College students expecting a refund from Uncle Sam and planning to splurge should think twice and re-evaluate their paycheck withholdings.

According to a recent survey by USAA, 56% of Millennial taxpayers ages 18 to 34 expect the same amount or a higher refund this year compared to last year. (https://www.usaa.com/inet/ent_logon/Logon)

What’s more, the survey shows 63% of Millennials who have not yet received this year’s refund plan on putting the cash towards savings, an 11% increase compared to how they allocated last year’s refund.

Although a refund may feel like “free money,” students should remember their refund was their money to begin with and it’s in their best interest to put the funds to good use, says Stephanie Kaplan, CEO of Her Campus Media. (http://www.hercampus.com/)

“It's money that is part of what you think of as your salary, wherever that comes from, not an extra bonus or gift you're getting on top of it, so it should be allocated wisely the same way your paychecks are,” she says.

Although it may be tempting to spend the entire amount on a shopping spree or springing for a new gadget, here are four ways personal finance experts recommend students use the money to benefit their financial situation.

Money Move No.1: Pay Down High Interest Debt

High interest credit card debt should be students’ first priority when it comes to using tax return funds, says Erica Sandberg, personal finance expert and editor at large for Bankrate’s Credit Card Guide. (http://www.ericasandberg.com/) (http://www.bankrate.com/?ec_id=m1035904&ef_id=yXFPy@sbKE4AAFga:20130423222636:s)

“It makes absolutely no sense to hang on to debt where your interest rate is in the 20% mark, it’s expensive--get rid of it,” she says. “That really is the best use of a tax refund because it’s just a ridiculous waste of money to hang on to it and I would apply as much as possible.”

If students have multiple sources of debt and aren’t sure how to allocate the money, focus on the debt with higher interest rates and fees, suggests Candice Cerro, consumer savings expert with PromotionalCodes.com. (http://www.promotionalcodes.com/)

“When you’ve determined the most costly, use a portion of your tax return to make a payment towards that or split the payment between both if necessary.”
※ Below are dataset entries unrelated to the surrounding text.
-- ==== Sys2Proof/Proofs/OperationCodes.lean ====
section
/-! PROOFS. What the decoder makes of LEN and of each operation code (R73, R82 to R84), and which operations look
at MW and H (R74). -/

namespace Sys2Proof

/-! ### LEN against the payload -/

/-- A header packed with the right LEN decodes as its OP says. -/
theorem decode_pack {len : BitVec 24} {pay : Payload} (hlen : pay.length = len.toNat) (op : BitVec 8) (mw h : Px) :
    decode ⟨Header.pack op mw h len, pay⟩ = decodeOp op mw h pay := by
  simp only [decode, Header.len_pack, Header.op_pack, Header.mw_pack, Header.h_pack, if_pos hlen]

theorem decodeOp_chars {op : BitVec 8} (hop : op ≠ 0x30) (mw h : Px) (cs : List Character) :
    decodeOp op mw h (.chars cs) = .ok (decodeChars op mw h cs) :=
  if_neg hop

theorem decodeOp_bits (mw h : Px) (bs : List Bit) : decodeOp 0x30 mw h (.bits bs) = .ok (.compose mw h bs) :=
  rfl

namespace Machine

theorem step_of_length_ne {s : State} {r : Request} (hrun : s.resetIn = false) (hreq : s.req = some r)
    (hlen : r.pay.length ≠ (Header.len r.hdr).toNat) : step s = .refused .lengthMismatch := by
  have hdecode : decode r = .error .lengthMismatch := if_neg hlen
  simp [step, hrun, hreq, hdecode]

end Machine

/-- Settles O5: the length test comes first in the decoder, LEN has 24 bits, and an empty payload passes the test
with LEN = 0 whatever the operation. -/
theorem lengthMustMatchPayload : Obligations.LengthMustMatchPayload := by
  refine ⟨fun _ _ => Machine.step_of_length_ne, fun hdr => Nat.le_of_lt_succ (Header.len hdr).isLt, fun op mw h => ?_⟩
  by_cases hop : op = 0x30
  · subst hop
    exact ⟨.compose mw h [], (decode_pack rfl _ mw h).trans (decodeOp_bits mw h [])⟩
  · rw [if_neg hop]
    exact ⟨decodeChars op mw h [], (decode_pack rfl op mw h).trans (decodeOp_chars hop mw h [])⟩

/-! ### The operation codes without an operation -/

/-- OP is FN above FMT (R80). -/
theorem Op.fn_append_fmt (op : BitVec 8) : Op.fn op ++ Op.fmt op = op := by
  apply BitVec.eq_of_getLsbD_eq
  intro i hi
  rw [BitVec.getLsbD_append]
  by_cases hlow : i < 4
  · simp [Op.fmt, hlow]
  · have hhigh : i - 4 < 4 := by omega
    have hsum : 4 + (i - 4) = i := by omega
    simp [Op.fn, hlow, hhigh, hsum]

namespace Machine

section Unsupported

variable {fmt : BitVec 4} (mw h : Px) (cs : List Character)

theorem exec_decodeRen (h0 : fmt ≠ 0) (h1 : fmt ≠ 1) : exec (decodeRen fmt mw h cs) = unsupported := by
  rw [decodeRen, if_neg h0, if_neg h1]
  split_ifs <;> rfl

theorem exec_decodeEnc (h0 : fmt ≠ 0) (h1 : fmt ≠ 1) : exec (decodeEnc fmt mw h cs) = unsupported := by
  rw [decodeEnc, if_neg h0, if_neg h1]
  split_ifs <;> rfl

theorem exec_decodeChk (h0 : fmt ≠ 0) (h1 : fmt ≠ 1) : exec (decodeChk fmt mw h cs) = unsupported := by
  rw [decodeChk, if_neg h0, if_neg h1]
  split_ifs <;> rfl

theorem exec_decodeReservedCompose (fmt : BitVec 4) : exec (decodeReservedCompose fmt mw h cs) = unsupported := by
  rw [decodeReservedCompose]
  split_ifs <;> rfl

/-- Outside the seven codes of R82, FN 0 to 2 come with an FMT other than 0 and 1, and every other FN is reserved
(R83, R84). -/
theorem exec_decodeChars {op : BitVec 8} (hop : op ∉ [0x00#8, 0x01#8, 0x10#8, 0x11#8, 0x20#8, 0x21#8, 0x30#8]) :
    exec (decodeChars op mw h cs) = unsupported := by
  rw [← Op.fn_append_fmt op] at hop
  have other {fn fmt : BitVec 4} (hfn : Op.fn op = fn)
      (hmem : fn ++ fmt ∈ [0x00#8, 0x01#8, 0x10#8, 0x11#8, 0x20#8, 0x21#8, 0x30#8]) : Op.fmt op ≠ fmt :=
    fun hfmt => hop (hfn ▸ hfmt ▸ hmem)
  simp only [decodeChars]
  split_ifs with hren henc hchk
  · exact exec_decodeRen mw h cs (other hren (by decide)) (other hren (by decide))
  · exact exec_decodeEnc mw h cs (other henc (by decide)) (other henc (by decide))
  · exact exec_decodeChk mw h cs (other hchk (by decide)) (other hchk (by decide))
  · exact exec_decodeReservedCompose mw h cs (Op.fmt op)
  all_goals rfl

theorem decodeOp_unsupported {op : BitVec 8} (hop : op ∉ [0x00#8, 0x01#8, 0x10#8, 0x11#8, 0x20#8, 0x21#8, 0x30#8]) :
    ∃ i, decodeOp op mw h (.chars cs) = .ok i ∧ exec i = unsupported :=
  have hcompose : op ≠ 0x30 := by rintro rfl; exact hop (by decide)
  ⟨decodeChars op mw h cs, decodeOp_chars hcompose mw h cs, exec_decodeChars mw h cs hop⟩

end Unsupported

end Machine

open Machine

/-- Settles O16: what any other code decodes to is executed as UNSUP. -/
theorem otherOperationCodesAreUnsupported : Obligations.OtherOperationCodesAreUnsupported := by
  intro op hop mw h cs s
  obtain ⟨i, hi, hexec⟩ := decodeOp_unsupported mw h cs hop
  exact ⟨i, hi, congrFun hexec s⟩

/-- Settles O23: REN and COMPOSE begin with the contract of R74, CHK and ENC are not handed MW and H, and UNSUP is
one operation for all requests. -/
theorem dimensionsAreRequiredOrIgnored : Obligations.DimensionsAreRequiredOrIgnored := by
  refine ⟨fun mw h cs bs s hz => ?required, fun mw h mw' h' cs s => ?ignored,
    fun op hop mw h mw' h' cs s => ?unsupported⟩
  case required =>
    exact ⟨requireDimensions_of_zero hz _, requireDimensions_of_zero hz _, requireDimensions_of_zero hz _⟩
  case ignored => exact ⟨rfl, rfl, rfl, rfl⟩
  case unsupported =>
    obtain ⟨i, hi, hexec⟩ := decodeOp_unsupported mw h cs hop
    obtain ⟨j, hj, hexec'⟩ := decodeOp_unsupported mw' h' cs hop
    exact ⟨i, j, hi, hj, congrFun (hexec.trans hexec'.symm) s⟩

end Sys2Proof
end

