-- ==== Sys2Proof/Proofs/Ean13Checksum.lean ====
section
/-! PROOFS. The EAN-13 checksum calculator (spec/40_ean13_checksum.md): what strip and the check digit write, when
the EAN-13 operations answer InvalidInput, and what CHK.EAN13 answers otherwise (R101 to R111). -/

namespace Sys2Proof.Machine

/-! ### Strip (R102) -/

/-- NDIG has LENW bits, so a count within NMAX does not wrap. -/
theorem strip_ndig_toNat {pay : List Character} (hn : pay.length ≤ Config.nmax) (w : Work) :
    (strip pay w).regs.ndig.toNat = (Spec.digits pay).length := by
  have hle := digitsOf_length_le pay
  rw [Config.nmax] at hn
  calc (BitVec.ofNat 24 (digitsOf pay).length).toNat
    _ = (digitsOf pay).length := Nat.mod_eq_of_lt (by omega)
    _ = (Spec.digits pay).length := digitsOf_length pay

/-- Settles O24: D is read off by the recursion of the payload, and NDIG counts without wrapping. -/
theorem stripWritesDigitRegisters : Obligations.StripWritesDigitRegisters := fun pay w hn =>
  ⟨digitsOf_toNat pay, strip_ndig_toNat hn w, digitsOf_length pay ▸ digitsOf_length_le pay, rfl⟩

/-! ### The sums, the total and the check digit (R105 to R108) -/

/-- Six decimal digits sum to at most 54, which fits the 6 bits of SUMO and SUME. -/
theorem ofNat_sum_of_six_digits {a b c d e f : Nat} (ha : a ≤ 9) (hb : b ≤ 9) (hc : c ≤ 9) (hd : d ≤ 9)
    (he : e ≤ 9) (hf : f ≤ 9) :
    (BitVec.ofNat 6 (a + b + c + d + e + f)).toNat = a + b + c + d + e + f ∧
    (BitVec.ofNat 6 (a + b + c + d + e + f)).toNat ≤ 54 := by
  rw [BitVec.toNat_ofNat]
  omega

/-- Sums within their bounds give a total of at most 4 * 54, which fits TOT. -/
theorem total_exact {w : Work} (ho : w.regs.sumo.toNat ≤ 54) (he : w.regs.sume.toNat ≤ 54) :
    (total w).regs.tot.toNat = 3 * w.regs.sume.toNat + w.regs.sumo.toNat ∧ (total w).regs.tot.toNat ≤ 216 := by
  have hexact : (total w).regs.tot.toNat = 3 * w.regs.sume.toNat + w.regs.sumo.toNat :=
    Nat.mod_eq_of_lt (by omega)
  exact ⟨hexact, by omega⟩

/-- The check digit is a decimal digit whatever TOT holds, so CHK10 does not wrap. -/
theorem checkDigit_exact (w : Work) :
    (checkDigit w).regs.chk10.toNat =
      (if w.regs.tot.toNat % 10 ≠ 0 then 10 - w.regs.tot.toNat % 10 else 0) ∧
    (checkDigit w).regs.chk10.toNat ≤ 9 := by
  simp only [checkDigit, BitVec.toNat_ofNat]
  split_ifs <;> omega

/-- Settles O26: each register's bound lets the next one be exact; what each stage writes is seen by unfolding. -/
theorem checkDigitRegistersAreExact : Obligations.CheckDigitRegistersAreExact := by
  intro w h9
  have digit (k : Nat) (hk : k < 12 := by decide) : w.regs.dig[k].toNat ≤ 9 := h9 k hk
  obtain ⟨hsumo, hsumo54⟩ := ofNat_sum_of_six_digits (digit 0) (digit 2) (digit 4) (digit 6) (digit 8) (digit 10)
  obtain ⟨hsume, hsume54⟩ := ofNat_sum_of_six_digits (digit 1) (digit 3) (digit 5) (digit 7) (digit 9) (digit 11)
  obtain ⟨htot, htot216⟩ := total_exact (w := sums w) hsumo54 hsume54
  obtain ⟨hchk, hchk9⟩ := checkDigit_exact (total (sums w))
  exact ⟨(sums w).regs.sumo, (sums w).regs.sume, (total (sums w)).regs.tot,
    (checkDigit (total (sums w))).regs.chk10, rfl, hsumo, hsume, htot, hchk, hsumo54, hsume54, htot216, hchk9⟩

/-! ### The outcomes of the EAN-13 operations (R103, R110, R111) -/

/-- The length check ends the checksum calculator before it reads D. -/
theorem eanChecksum_of_short {pay : List Character} (hn : pay.length ≤ Config.nmax)
    (hshort : (Spec.digits pay).length < 12) (w : Work) :
    eanChecksum pay w = .error (.raise .invalidInput) := by
  rw [eanChecksum, checkLength_strip hn, if_pos hshort]
  rfl

theorem eanPattern_of_short {pay : List Character} (hn : pay.length ≤ Config.nmax)
    (hshort : (Spec.digits pay).length < 12) (w : Work) :
    eanPattern pay w = .error (.raise .invalidInput) := by
  rw [eanPattern, eanChecksum_of_short hn hshort]
  rfl

theorem responseOf_finish_ok_status (s : State) (w : Work) :
    (responseOf (s.finish (.ok w))).map Response.status = some statusOk :=
  congrArg some (Draft.respond_status statusOk w.out)

/-- Settles O21: the three operations begin with the checksum calculator, whose length check raises the only error
there is; past it the pattern is assembled without a stop. -/
theorem tooFewDigitsIsInvalidInput : Obligations.TooFewDigitsIsInvalidInput := by
  refine fun mw h pay s hn => ⟨fun hshort => ?short, fun henough => ?enough⟩
  case short =>
    have hchecksum := eanChecksum_of_short hn hshort s.begin
    have hpattern := eanPattern_of_short hn hshort s.begin
    refine ⟨?_, ?_, fun hm hh => ?_⟩
    · simp only [exec, execChkEan13, hchecksum, State.finish]
    · simp only [exec, execEncEan13, hpattern]
      rfl
    · simp only [exec, execRenEan13, requireDimensions_of_pos hm hh, hpattern]
      rfl
  case enough =>
    obtain ⟨u, hchecksum, -⟩ := eanChecksum_ok hn henough s.begin
    obtain ⟨v, hpattern, -⟩ := eanPattern_ok hn henough s.begin
    refine ⟨?_, ?_, fun hm hh => ?_⟩
    · simp only [exec, execChkEan13, hchecksum]
      exact responseOf_finish_ok_status s u
    · simp only [exec, execEncEan13, hpattern]
      exact responseOf_finish_ok_status s _
    · simp only [exec, execRenEan13, requireDimensions_of_pos hm hh, hpattern]
      exact responseOf_finish_ok_status s _

/-- Settles O29: the checksum calculator fills CHECKSUM and TEXT of an empty response and nothing else. -/
theorem chkEan13AnswersCheckDigitAndText : Obligations.ChkEan13AnswersCheckDigitAndText := by
  intro mw h pay s hn h12
  obtain ⟨v, hv, hout, -⟩ := eanChecksum_ok hn h12 s.begin
  simp only [exec, execChkEan13, hv, State.finish, hout]
  rfl

end Sys2Proof.Machine
end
Money Move No.2: Reduce School-Related Costs

Textbooks, project materials and tuition can add up for students on a budget and using tax return money to chip away at expenses is a better strategy than putting it all on a credit card or taking out a loan, says Cerro.
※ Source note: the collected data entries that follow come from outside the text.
-- ==== Sys2Proof/Machine/Flags.lean ====
section
/-! DEFINITION. The stateless 8/16-bit ALU with flag computation (40_alu.md, block D01), and the flags of F
(10_state.md R22). Each operation computes exactly on integers and narrows at the end, as its rule is written. -/

namespace Sys2Proof.Machine

open Sys2Proof

/-! ## The flag byte -/

/-- `flags(z, n, h, c)` (00_scope.md R12): bits 7, 6, 5, 4; the low nibble is zero. -/
def flagByte (z n h c : Bool) : Byte :=
  BitVec.ofNat 8 (z.toNat * 128 + n.toNat * 64 + h.toNat * 32 + c.toNat * 16)

/-- fZ, bit 7 of F. -/
def flagZ (f : Byte) : Bool := f.getLsbD 7
/-- fN, bit 6 of F. -/
def flagN (f : Byte) : Bool := f.getLsbD 6
/-- fH, bit 5 of F. -/
def flagH (f : Byte) : Bool := f.getLsbD 5
/-- fC, bit 4 of F. -/
def flagC (f : Byte) : Bool := f.getLsbD 4

/-! ## The result word -/

/-- The ALU's result word (40_alu.md R131), its two parts `val(W)` and `flg(W)` held side by side (log entry 12). -/
structure AluWord (w : Nat) where
  val : BitVec w
  flg : Byte
  deriving DecidableEq, Repr

/-- The word as the single packed number `(value << 8) | flag_byte`. -/
def AluWord.packed {w : Nat} (W : AluWord w) : BitVec (w + 8) := W.val ++ W.flg

/-- zf(W). -/
def AluWord.zf {w : Nat} (W : AluWord w) : Bool := flagZ W.flg
/-- hf(W). -/
def AluWord.hf {w : Nat} (W : AluWord w) : Bool := flagH W.flg
/-- cf(W). -/
def AluWord.cf {w : Nat} (W : AluWord w) : Bool := flagC W.flg

/-- A result word under the Zero law: z is 1 iff the whole value is 0 (R133). -/
def aluWord {w : Nat} (value : BitVec w) (n h c : Bool) : AluWord w :=
  ⟨value, flagByte (value == 0#w) n h c⟩

namespace Alu

/-! ## Addition and subtraction (R135 to R138) -/

/-- R135. -/
def add (l r : Byte) (c0 : Bool) : AluWord 8 :=
  aluWord (BitVec.ofNat 8 (l.toNat + r.toNat + c0.toNat)) false
    (decide (l.toNat % 16 + r.toNat % 16 + c0.toNat > 15))
    (decide (l.toNat + r.toNat + c0.toNat > 255))

/-- R136: `(l - r - b0) mod 256`. -/
def sub (l r : Byte) (b0 : Bool) : AluWord 8 :=
  aluWord (BitVec.ofInt 8 ((l.toNat : Int) - r.toNat - b0.toNat)) true
    (decide (l.toNat % 16 < r.toNat % 16 + b0.toNat))
    (decide (l.toNat < r.toNat + b0.toNat))

/-- R137, the low-byte-sourced 16-bit addition. -/
def add16L (l r : Word) : AluWord 16 :=
  aluWord (BitVec.ofNat 16 (l.toNat + r.toNat)) false
    (decide (l.toNat % 16 + r.toNat % 16 > 0xF))
    (decide (l.toNat % 256 + r.toNat % 256 > 0xFF))

/-- R138, the high-byte-sourced 16-bit addition. -/
def add16H (l r : Word) : AluWord 16 :=
  aluWord (BitVec.ofNat 16 (l.toNat + r.toNat)) false
    (decide (l.toNat % 4096 + r.toNat % 4096 > 0xFFF))
    (decide (l.toNat + r.toNat > 0xFFFF))

/-! ## Decimal adjustment (R139) -/

/-- Whether the low nibble is corrected by 6. -/
def bcdFixLow (v : Byte) (n h : Bool) : Bool := h || (!n && decide (v.toNat % 16 > 9))
/-- Whether the high nibble is corrected by 6. -/
def bcdFixHigh (v : Byte) (n c : Bool) : Bool := c || (!n && decide (v.toNat > 0x99))

/-- R139. -/
def bcdAdjust (v : Byte) (n h c : Bool) : AluWord 8 :=
  let fix : Byte := (if bcdFixHigh v n c then 0x60#8 else 0x00#8) + (if bcdFixLow v n h then 0x06#8 else 0x00#8)
  aluWord (if n then v - fix else v + fix) n false (bcdFixHigh v n c)

/-! ## Logic (R140 to R142) -/

/-- R140: H is always 1, C always 0. -/
def and (l r : Byte) : AluWord 8 := aluWord (l &&& r) false true false
/-- R141. -/
def or (l r : Byte) : AluWord 8 := aluWord (l ||| r) false false false
/-- R142. -/
def xor (l r : Byte) : AluWord 8 := aluWord (l ^^^ r) false false false

/-! ## Shifts, rotations, swap, bit test (R143 to R149) -/

/-- R143. -/
def shiftLeft (v : Byte) : AluWord 8 := aluWord (v <<< 1) false false (v.getLsbD 7)
/-- R144. -/
def shiftRightA (v : Byte) : AluWord 8 := aluWord ((v >>> 1) ||| (v &&& 0x80#8)) false false (v.getLsbD 0)
/-- R145. -/
def shiftRightL (v : Byte) : AluWord 8 := aluWord (v >>> 1) false false (v.getLsbD 0)

/-- The direction of a rotation. -/
inductive Dir where
  | left | right
  deriving DecidableEq, Repr

/-- A single bit as a byte. -/
def bitByte (c : Bool) : Byte := BitVec.ofNat 8 c.toNat

/-- R146: the 8-bit rotation without carry-in. -/
def rotate (dir : Dir) (v : Byte) : AluWord 8 :=
  match dir with
  | .left => aluWord ((v <<< 1) ||| (v >>> 7)) false false (v.getLsbD 7)
  | .right => aluWord ((v >>> 1) ||| ((v &&& 1#8) <<< 7)) false false (v.getLsbD 0)

/-- R147: the 9-bit rotation through the carry. -/
def rotateC (dir : Dir) (v : Byte) (c0 : Bool) : AluWord 8 :=
  match dir with
  | .left => aluWord ((v <<< 1) ||| bitByte c0) false false (v.getLsbD 7)
  | .right => aluWord ((v >>> 1) ||| (bitByte c0 <<< 7)) false false (v.getLsbD 0)

/-- R148. -/
def swap (v : Byte) : AluWord 8 := aluWord (((v &&& 0x0F#8) <<< 4) ||| (v >>> 4)) false false false

/-- R149: the tested bit in place. DESIGN CHOICE of the spec, D18. -/
def testBit (v : Byte) (b : Fin 8) : AluWord 8 := aluWord (v &&& (1#8 <<< b.val)) false true false

end Alu

end Sys2Proof.Machine
end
“School supplies like books, computers, etc. can be very pricey so it is ideal to have some money set aside to buy new books at the beginning of each semester or in case your computer is in need of replacement or updating,” she says.

To get a head start on repayment, students can also start paying down their loans while in school, suggests Chanel Greene, manager of Financial Aid at Peirce College in Philadelphia. (http://www.peirce.edu/)

“Call your lender or the Department of Education prior to sending in the payment because you want to make sure these funds go toward your unsubsidized loans first as they are accruing interest while you are in school.”

Money Move No.3: Bolster Savings/Emergency Fund

While students may not have the wherewithal to constantly contribute to a savings account for a rainy day or emergency fund, even putting a small amount aside can be a significant start.

“Let’s face it--$100 is not going to do you much good in an emergency, but it’s not the practical aspect of it…it’s going to set a pattern,” says Sandberg. “It really is about establishing smart habits that make you feel that you’re doing the right thing.”

Having a financial cushion for unexpected emergency expenses such as car repairs or medical bills can provide a huge relief in times of need, Greene says.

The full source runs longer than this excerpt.